なお、ビルド環境としては Debian GNU/Linux
(sid)を前提として説明しているため、その他の環境では適宜読み替えて下さい。:

% sudo apt-get install -V debootstrap createrepo rpm mercurial python-docutils python-jinja2 ruby-full mingw-w64 g++-mingw-w64 mecab libmecab-dev nsis gnupg2 dh-autoreconf python-sphinx bison

Debian系(.deb)やRed Hat系(.rpm)パッケージのビルドには Vagrant
を使用します。apt-getでインストールできるのは古いバージョンなので、Webサイトから最新版をダウンロードしてインストールすることをおすすめします。

Vagrantで使用する仮想化ソフトウェア(VirtualBox、VMwareなど)がない場合、合わせてインストールしてください。なお、VirtualBoxはsources.listにcontribセクションを追加すればapt-getでインストールできます。:

% cat /etc/apt/sources.list
deb http://ftp.jp.debian.org/debian/ sid main contrib
deb-src http://ftp.jp.debian.org/debian/ sid main contrib
% sudo apt-get update
% sudo apt-get install virtualbox

また、rubyのrakeパッケージを以下のコマンドによりインストールします。:

% sudo gem install rake

パッケージ署名用秘密鍵のインポート
リリース作業ではRPMパッケージに対する署名を行います。
その際、パッケージ署名用の鍵が必要です。

Groongaプロジェクトでは署名用の鍵をリリース担当者の公開鍵で暗号化してリポジトリのpackages/ディレクトリ以下へと登録しています。

リリース担当者はリポジトリに登録された秘密鍵を復号した後に鍵のインポートを以下のコマンドにて行います。:

% cd packages
% gpg --decrypt release-key-secret.asc.gpg.(担当者) > (復号した鍵
ファイル)
% gpg --import (復号した鍵ファイル)

鍵のインポートが正常終了すると gpg --list-keys
でGroongaの署名用の鍵を確認することができます。:

pub 1024R/F10399C0 2012-04-24
uid groonga Key (groonga Official Signing Key)
<[email protected]>
sub 1024R/BC009774 2012-04-24

鍵をインポートしただけでは使用することができないため、インポートした鍵に対してtrust,signを行う必要があります。

以下のコマンドを実行して署名を行います。

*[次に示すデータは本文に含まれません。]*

-- ==== Sys2Proof/Machine/CtrlEngine.lean ====
section
/-! DEFINITION. The control engine's front end (10_control_engine.md): slot descriptors, signals, transforms, PLLs, the grid
monitor and the laws. What stage 1 computes stands in the F_ fields until delivery commits it (R294). -/
namespace Sys2Proof.Machine

/-! Constants as bit patterns, each the nearest value of its format. -/
def tau32 : Nat := 0x40C90FDB
def tau64 : Nat := 0x401921FB54442D18
def third32 : Nat := 0x40060A92     -- 2π/3
def twoThird32 : Nat := 0x40860A92  -- 4π/3

/-- A loop-slot descriptor (R298). -/
structure LoopSlot where
  n        : Nat
  kind     : Nat
  nsec     : Nat
  errNeg   : Bool
  refLv    : Bool
  stopRamp : Bool
  plEn     : Bool
  types    : List Nat
  mask     : Nat
  fb       : Nat
  sp       : Nat
  ff       : Nat
  preset   : Nat
  dest     : Nat
  hb       : Nat
  deriving DecidableEq, Repr

/-- Slot n as its descriptor words give it (R298). -/
def Dev.slot (d : Dev) (n : Nat) : LoopSlot :=
  let w (i : Nat) : Nat := d.get R.CE.SLOT_DESC (4 * n + i)
  let a := w 0
  let nsec := bitsOf a 10 8
  ⟨n, bitsOf a 7 0, nsec, bitOf a 11 = 1, bitOf a 12 = 1, bitOf a 13 = 1, bitOf a 14 = 1,
    (List.range nsec).map (fun j => bitsOf a (17 + 2 * j) (16 + 2 * j)), bitsOf a 28 24, bitsOf (w 1) 15 0, bitsOf (w 1) 31 16,
    bitsOf (w 2) 15 0, bitsOf (w 2) 31 16, bitsOf (w 3) 7 0, bitsOf (w 3) 23 16⟩

/-- The slots that are present, in ascending number (R271). -/
def Dev.slots (d : Dev) : List LoopSlot := ((List.range 64).filter (fun n => bitsOf (d.get R.CE.SLOT_DESC (4 * n)) 7 0 != 0)).map d.slot

/-- The instances of a slot computed in a frame whose law enables it (R271). -/
def Dev.instances (d : Dev) (sl : LoopSlot) : List Nat :=
  match sl.kind with
  | 1 => [0]
  | 2 => d.strings
  | 3 => (List.range 144).filter (fun c => d.role c = roleActive || d.role c = rolePark)
  | 4 => (List.range 8).filter (fun k => bitOf sl.hb k = 1)
  | _ => []

/-- LAW_MASK includes a law (R284). -/
def LoopSlot.inLaw (sl : LoopSlot) (law : Nat) : Bool := law != 0 && bitOf sl.mask (law - 1) = 1

/-- The mode the law follows: a standby computes under the primary's (R284, R412). -/
def Dev.ceMode (d : Dev) : Mode := if d.mode = .mirror then Mode.ofCode (d.get R.PART.PARTNER_MODE) else d.mode

/-- The law of the frame (R284). -/
def Dev.lawOf (d : Dev) : Nat :=
  match d.ceMode with
  | .precharge => 1
  | .sync => 2
  | .run | .degraded => 3 + d.get R.CE.LV_LAW
  | .rideThrough => 5
  | .stopping => d.get R.CE.LAW
  | _ => 0

/-- T of the frame in a format: TF_LAST × 2 ns (R266). -/
def Dev.frameT (d : Dev) (F : Fmt) : Nat := F.ofRatio (2 * d.get R.TB.TF_LAST : Nat) 1000000000

/-! Signals (R269, R270). -/

/-- AFE result r in SI units. -/
def Dev.afeSig (d : Dev) (r : Nat) : Nat := c32.add (c32.mul (d.get I.CE.GAIN r) (c32.ofInt (d.afeRaw r))) (d.get I.CE.OFS r)

/-- A measured quantity of cell c in SI units; 0 before its first valid block (R17). -/
def Dev.cellSig (d : Dev) (c m : Nat) : Nat :=
  if !d.is I.CELL.EVER c then 0
  else
    match m with
    | 0 => c32.ofRatio (d.measured c 0 : Nat) 20
    | 1 => c32.ofRatio (d.measuredInt c 1) 100
    | 2 => c32.ofRatio (d.measuredInt c 2) 50
    | 3 => c32.ofRatio (d.measured c 3 : Nat) 20
    | 4 => c32.ofRatio (d.measuredInt c 4) 16
    | 5 => c32.ofRatio (d.measuredInt c 5) 16
    | _ => 0

/-- A quantity of string s; DIR_s is 1, −1 or 0. -/
def Dev.strSig (d : Dev) (s m : Nat) : Nat :=
  match m with
  | 0 => d.get R.CAL.STR_VMEAN s
  | 1 => d.get R.CAL.STR_VMEANF s
  | 2 => d.get R.CAL.STR_ES s
  | 3 => d.get R.CAL.STR_I_STR s
  | 4 => match d.get R.CAL.STR_CUR_DIR s with | 1 => c32.one | 2 => c32.neg c32.one | _ => 0
  | _ => 0

/-- The instance of a per-cell signal a slot of kind k reads at instance i: its own cell, or the one the index names. -/
def atCell (k i base : Nat) : Nat := if k = 3 then base + i else base

/-- The instance of a per-string signal: its own string, the string of its cell, or the one the index names. -/
def Dev.atString (d : Dev) (k i base : Nat) : Nat := if k = 2 then base + i else if k = 3 then d.get I.CELL.STRING i else base

/-- The value of signal idx for instance i of a slot of kind k, binary32. -/
def Dev.sig (d : Dev) (k i idx : Nat) : Nat :=
  if idx = 1 then c32.one
  else if 0x100 ≤ idx ∧ idx < 0x180 then d.afeSig (idx - 0x100)
  else if 0x200 ≤ idx ∧ idx < 0x213 then d.get I.CE.FE (idx - 0x200)
  else if 0x1000 ≤ idx ∧ idx < 0x1480 then d.cellSig (atCell k i ((idx - 0x1000) / 8)) (idx % 8)
  else if 0x1800 ≤ idx ∧ idx < 0x1890 then d.get R.CAL.SLOT_E (atCell k i (idx - 0x1800))
  else if 0x1A00 ≤ idx ∧ idx < 0x1A30 then d.strSig (d.atString k i ((idx - 0x1A00) / 8)) (idx % 8)
  else if idx = 0x1A40 then d.get R.CAL.VM_ALL
  else if idx = 0x1A41 then d.get R.CAL.INTER_OUT
  else if 0x2000 ≤ idx ∧ idx < 0x2040 then d.get R.CE.SETPT (idx - 0x2000)
  else if 0x3000 ≤ idx ∧ idx < 0x3040 then
    let m := idx - 0x3000
    let km := (d.slot m).kind
    d.get I.CE.OUT (144 * m + (if km = 1 then 0 else if km = k then i else if km = 2 ∧ k = 3 then d.get I.CELL.STRING i else 0))
  else 0

/-- The signal is stale in the frame: a cell quantity without a valid block (R16, R17), or the result of a stale sequencer (R339). -/
def Dev.sigStale (d : Dev) (k i idx : Nat) : Bool :=
  if 0x100 ≤ idx ∧ idx < 0x180 then d.is R.AFE.SEQ_STALE ((idx - 0x100) / 16)
  else if 0x1000 ≤ idx ∧ idx < 0x1480 then !d.fresh (atCell k i ((idx - 0x1000) / 8))
  else if 0x1800 ≤ idx ∧ idx < 0x1890 then !d.fresh (atCell k i (idx - 0x1800))
  else false

/-- Front-end input i; 0 when it is not mapped. -/
def Dev.feIn (d : Dev) (i : Nat) : Nat := let x := d.get I.CE.FE_IN i; if x = 0 then 0 else d.sig 1 0 x

/-! Transforms (R279). -/

/-- a·cos θ + b·cos(θ − 2π/3) + c·cos(θ + 2π/3), or with another function in place of the cosine. -/
def threeSum (g : Nat → Nat) (a b c th : Nat) : Nat :=
  c32.add (c32.add (c32.mul a (g th)) (c32.mul b (g (c32.sub th third32)))) (c32.mul c (g (c32.add th third32)))

def twoOverThree : Nat := 0x3F2AAAAB
def parkD (a b c th : Nat) : Nat := c32.mul twoOverThree (threeSum Config.cos32 a b c th)
def parkQ (a b c th : Nat) : Nat := c32.mul (c32.neg twoOverThree) (threeSum Config.sin32 a b c th)
def park0 (a b c : Nat) : Nat := c32.div (c32.add (c32.add a b) c) (c32.ofInt 3)
/-- The Clarke components: α and β of three phases. -/
def clarkeA (a b c : Nat) : Nat := c32.mul twoOverThree (c32.sub a (c32.div (c32.add b c) (c32.ofInt 2)))
def clarkeB (b c : Nat) : Nat := c32.mul 0x3F13CD3A (c32.sub b c)
/-- The rotation of (α, β) into a frame at θ. -/
def rotD (al be th : Nat) : Nat := c32.add (c32.mul al (Config.cos32 th)) (c32.mul be (Config.sin32 th))
def rotQ (al be th : Nat) : Nat := c32.sub (c32.mul be (Config.cos32 th)) (c32.mul al (Config.sin32 th))
def hyp (x y : Nat) : Nat := c32.sqrt (c32.add (c32.mul x x) (c32.mul y y))
/-- D·cos x − Q·sin x + Z: the inverse Park transform (R278). -/
def invPark (dd q z x : Nat) : Nat := c32.add (c32.sub (c32.mul dd (Config.cos32 x)) (c32.mul q (Config.sin32 x))) z

/-- a modulo m, for finite a and positive m. -/
def Fmt.modulo (F : Fmt) (a m : Nat) : Nat :=
  if !F.finite a then a
  else
    let (na, da) := F.ratio a
    let (nm, dm) := F.ratio m
    let k : Int := (na * dm) / (nm * da)
    F.ofRatio (na * dm - k * nm * da) (da * dm)

/-! Delayed-signal cancellation (R279). -/

/-- The component k frames before the frame in progress; 0 is the frame in progress. -/
def Dev.histAt (d : Dev) (f now : Fld) (k : Nat) : Nat :=
  if k = 0 then d.get now else d.get f ((d.get I.CE.HIST_IX + 16385 - min k 16383) % 16384)

/-- A component D frames ago, interpolated between whole frames; D = 1/(4 × FNOM × T). -/
def Dev.delayed (d : Dev) (f now : Fld) : Nat :=
  let D := c32.div c32.one (c32.mul (c32.mul (c32.ofInt 4) (d.get R.CE.FNOM)) (d.frameT c32))
  let r := c32.ratio D
  let j := (r.1 / r.2).toNat
  let fr := c32.sub D (c32.ofInt j)
  c32.add (c32.mul (d.histAt f now j) (c32.sub c32.one fr)) (c32.mul (d.histAt f now (j + 1)) fr)

/-! PLLs (R280, R281): index 0 is the MV PLL, 1 the LV PLL. Their states are binary64, as the mirror items carry them (R414). -/

/-- vq = q / |v|; a free value when |v| is zero. -/
def Dev.vqNorm (d : Dev) (q mag : Nat) : Nat := if c32.isZero mag then Config.pllOfZero d.draws % 2 ^ 32 else c32.div q mag

/-- One frame of a PLL's law: ω, its integrator and the next angle. -/
def Dev.pllStep (d : Dev) (p vq fnom : Nat) : Dev :=
  let T := d.frameT c64
  let v := c32.cvt c64 vq
  let x := d.get I.CE.X p
  let span := c64.mul tau64 (c32.cvt c64 (d.get R.CE.PLL_DFMAX))
  let mid := c64.mul tau64 (c32.cvt c64 fnom)
  let w0 := c64.add (c64.add mid (c64.mul (c32.cvt c64 (d.get R.CE.PLL_KP)) v)) x
  let w := c64.clamp w0 (c64.sub mid span) (c64.add mid span)
  let x1 := c64.clamp (c64.add x (c64.mul (c64.mul (c32.cvt c64 (d.get R.CE.PLL_KI)) T) v)) (c64.neg span) span
  ((d.put I.CE.F_X x1 p).put I.CE.F_OM w p).put I.CE.F_TH (c64.modulo (c64.add (d.get I.CE.TH p) (c64.mul w T)) tau64) p

/-- The lock of a PLL after the frame, from the lock in force and the count of consecutive frames against it (R280). -/
def Dev.lockStep (d : Dev) (p vq : Nat) (lock : Bool) : Dev × Bool :=
  let near : Bool := c32.le (c32.abs vq) (d.get R.CE.PLL_LOCK_THR)
  if near = lock then (d.put I.CE.F_RUN 0 p, lock)
  else
    let n := satAdd 16 (d.get I.CE.RUN p) 1
    (d.put I.CE.F_RUN n p, if d.get R.CE.PLL_LOCK_N ≤ n then near else lock)

/-- The PLL holds its states in a mode in which it does not run (R280). -/
def Dev.pllHold (d : Dev) (p : Nat) : Dev :=
  (((d.put I.CE.F_X (d.get I.CE.X p) p).put I.CE.F_OM (d.get I.CE.OM p) p).put I.CE.F_TH (d.get I.CE.TH p) p).put I.CE.F_RUN (d.get I.CE.RUN p) p

def one32If (b : Bool) : Nat := if b then c32.one else 0

/-- A front-end signal of the frame. -/
def Dev.putFe (d : Dev) (idx v : Nat) : Dev := d.put I.CE.FE v (idx - 0x200)

/-- The PLLs run in every mode except BOOT, BACKUP and SAFE (R280). -/
def Dev.pllsRun (d : Dev) : Bool := !d.inMode [.boot, .backup, .safe]

/-- The MV side: transforms, positive sequence, PLL and VP_PU (R279, R280). -/
def Dev.feMv (d : Dev) : Dev :=
  let a := d.feIn 0
  let b := d.feIn 1
  let c := d.feIn 2
  let d1 := (d.put I.CE.F_ALPHA (clarkeA a b c)).put I.CE.F_BETA (clarkeB b c)
  let half := 0x3F000000
  let al := c32.mul half (c32.sub (d1.get I.CE.F_ALPHA) (d1.delayed I.CE.HIST_B I.CE.F_BETA))
  let be := c32.mul half (c32.add (d1.get I.CE.F_BETA) (d1.delayed I.CE.HIST_A I.CE.F_ALPHA))
  let th := c64.cvt c32 (d1.get I.CE.TH 0)
  let q := rotQ al be th
  let mag := hyp al be
  let vq := d1.vqNorm q mag
  let old : Bool := d1.is R.CE.MV_LOCK
  let (d2, lock) := if d1.pllsRun then (d1.pllStep 0 vq (d1.get R.CE.FNOM)).lockStep 0 vq old else (d1.pllHold 0, old)
  let nom := c32.mul (d2.get R.CE.VMV_NOM) 0x3F5105EC
  ((((((d2.draw.putFe 0x200 th).putFe 0x201 (c64.cvt c32 (d2.get I.CE.F_OM 0))).putFe 0x202 (rotD al be th)).putFe 0x203 q).putFe 0x204
    (c32.div mag nom)).putFe 0x205 (one32If lock))

/-- The LV angle of the frame that follows (R281): the LV PLL, or with LV_LAW 1 the signal LV_FSIG. On a return to LV_LAW 0 the
integrator starts so that OMEGA_LV goes on from its value. -/
def Dev.lvAngle (d : Dev) (vq : Nat) : Dev × Bool :=
  let old : Bool := d.is R.CE.LV_LOCK
  if !d.pllsRun then (d.pllHold 1, old)
  else if d.get R.CE.LV_LAW = 1 then
    let w := c64.mul tau64 (c32.cvt c64 (d.sig 1 0 (d.get R.CE.LV_FSIG)))
    let th := c64.modulo (c64.add (d.get I.CE.TH 1) (c64.mul (c64.mul tau64 (d.frameT c64)) (c32.cvt c64 (d.sig 1 0 (d.get R.CE.LV_FSIG))))) tau64
    ((((d.put I.CE.F_X (d.get I.CE.X 1) 1).put I.CE.F_OM w 1).put I.CE.F_TH th 1).put I.CE.F_RUN 0 1, true)
  else
    let d1 := if !d.is I.CE.LVLAW_LAST then d
      else
        let base := c64.add (c64.mul tau64 (c32.cvt c64 (d.get R.CE.LV_FNOM))) (c64.mul (c32.cvt c64 (d.get R.CE.PLL_KP)) (c32.cvt c64 vq))
        let span := c64.mul tau64 (c32.cvt c64 (d.get R.CE.PLL_DFMAX))
        d.put I.CE.X (c64.clamp (c64.sub (d.get I.CE.OM 1) base) (c64.neg span) span) 1
    (d1.pllStep 1 vq (d.get R.CE.LV_FNOM)).lockStep 1 vq old

/-- The LV side: transforms, angle and lock (R279, R281). -/
def Dev.feLv (d : Dev) : Dev :=
  let th := c64.cvt c32 (d.get I.CE.TH 1)
  let v (i : Nat) : Nat := d.feIn i
  let vd := parkD (v 3) (v 4) (v 5) th
  let vq := parkQ (v 3) (v 4) (v 5) th
  let (d1, lock) := d.lvAngle (d.vqNorm vq (hyp vd vq))
  let i0 := if d.get I.CE.FE_IN 9 = 0 then park0 (v 6) (v 7) (v 8) else c32.div (c32.neg (v 9)) (c32.ofInt 3)
  let d2 := ((d1.draw.putFe 0x208 th).putFe 0x209 (c64.cvt c32 (d1.get I.CE.F_OM 1))).putFe 0x212 (one32If lock)
  let d3 := ((d2.putFe 0x20A vd).putFe 0x20B vq).putFe 0x20C (park0 (v 3) (v 4) (v 5))
  let d4 := ((d3.putFe 0x20D (parkD (v 6) (v 7) (v 8) th)).putFe 0x20E (parkQ (v 6) (v 7) (v 8) th)).putFe 0x20F i0
  (d4.putFe 0x210 (v 10)).putFe 0x211 (v 11)

/-- The grid is out of band in the frame (R282); without an MV side there is no grid to watch. -/
def Dev.outOfBand (d : Dev) : Bool :=
  let pu := d.get I.CE.FE 4
  bitOf (d.get I.CE.REF) 0 = 1 &&
    (c32.lt pu (d.get R.CE.RT_VLO) || c32.lt (d.get R.CE.RT_VHI) pu || d.get I.CE.FE 5 = 0 ||
      c32.lt (d.get R.CE.RT_DF) (c32.abs (c32.sub (c32.div (d.get I.CE.FE 1) tau32) (d.get R.CE.FNOM))))

/-- The counts of the grid monitor (R282). -/
def Dev.gridMonitor (d : Dev) : Dev :=
  if d.outOfBand then (d.put I.CE.F_OUT (satAdd 16 (d.get R.CE.OUT_BAND_RUN) 1)).put I.CE.F_IN 0
  else (d.put I.CE.F_IN (satAdd 16 (d.get R.CE.IN_BAND_RUN) 1)).put I.CE.F_OUT 0

/-- Stage 1 at TB ns t (R267): the AFE results are taken, the front end computes, and the law of the frame is set. A module with
no active Ream has no control law and computes nothing. -/
def Dev.ceStart (d : Dev) (t : Nat) : Dev :=
  if d.is I.CE.STARTED || d.ream.active.isNone then d
  else
    let d1 := ((((d.afeCut t).put I.CE.STARTED 1).put I.CE.BUSY 1).put I.CE.START_NS t).put I.CE.MV_CHG 0
    ((d1.feMv.feLv).gridMonitor).put I.CE.F_LAW d.lawOf

/-- The count of stage 1 has reached PLL_LOCK_N, and MV_LOCK changes; a fall in a law other than none raises instance 2 (R280, R295).
The delivery takes a change that MV_LOCK_CHANGE has not brought. -/
def Dev.mvLockTake (d : Dev) (t : Nat) : Dev :=
  let new : Bool := d.get I.CE.FE 5 != 0
  if !d.is I.CE.BUSY || new = d.is R.CE.MV_LOCK then d
  else
    let d1 := ((d.flag R.CE.MV_LOCK new).put I.CE.F_RUN 0 0).put I.CE.MV_CHG 1
    if !new && d.get I.CE.F_LAW != 0 then d1.raise t 7 2 0 else d1

/-- MV_LOCK_CHANGE (R280, R295). -/
def execMvLockChange (s : State) : Host.Outcome State Fault Refusal := s.onDev fun d => (d.mvLockTake s.clk.ns).settle s.clk.ns

/-- The grid has been out of band for GM_DET consecutive frames, and the grid monitor reports a fault (R282); the end of the frame
takes one that GRID_FAULT has not brought. -/
def Dev.gridTake (d : Dev) : Dev :=
  let n := if d.is I.CE.BUSY then d.get I.CE.F_OUT else d.get R.CE.OUT_BAND_RUN
  if 0 < d.get R.CE.GM_DET && d.get R.CE.GM_DET ≤ n then d.put R.CE.GRID_FAULT 1 else d

/-- GRID_FAULT (R282). -/
def execGridFault (s : State) : Host.Outcome State Fault Refusal := s.onDev fun d => d.gridTake

end Sys2Proof.Machine
end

(途中の選択肢は省略):

% gpg --edit-key [email protected]
gpg> trust
gpg> sign
gpg> save
gpg> quit

この作業は、新規にリリースを行うことになった担当者やパッケージに署名する鍵に変更があった場合などに行います。

リリース作業用ディレクトリの作成
Groongaのリリース作業ではリリース専用の環境下(コンパイルフラグ)でビルドする必要があります。

リリース時と開発時でディレクトリを分けずに作業することもできますが、誤ったコンパイルフラグでリリースしてしまう危険があります。

そのため、以降の説明では$GROONGA_DIR以下のディレクトリにリリース用の作業ディレクトリ(groonga.clean)としてソースコードをcloneしたものとして説明します。

リリース用のクリーンな状態でソースコードを取得するために$GROONGA_DIRにて以下のコマンドを実行します。:

% git clone --recursive [email protected]:groonga/groonga.git groonga.clean

この作業はリリース作業ごとに行います。

変更点のまとめ
前回リリース時からの変更点を$GROONGA_CLONE_DIR/doc/source/news.txtにまとめます。
ここでまとめた内容についてはリリースアナウンスにも使用します。

前回リリースからの変更履歴を参照するには以下のコマンドを実行します。:

% git log -p --reverse $(git tag | tail -1)..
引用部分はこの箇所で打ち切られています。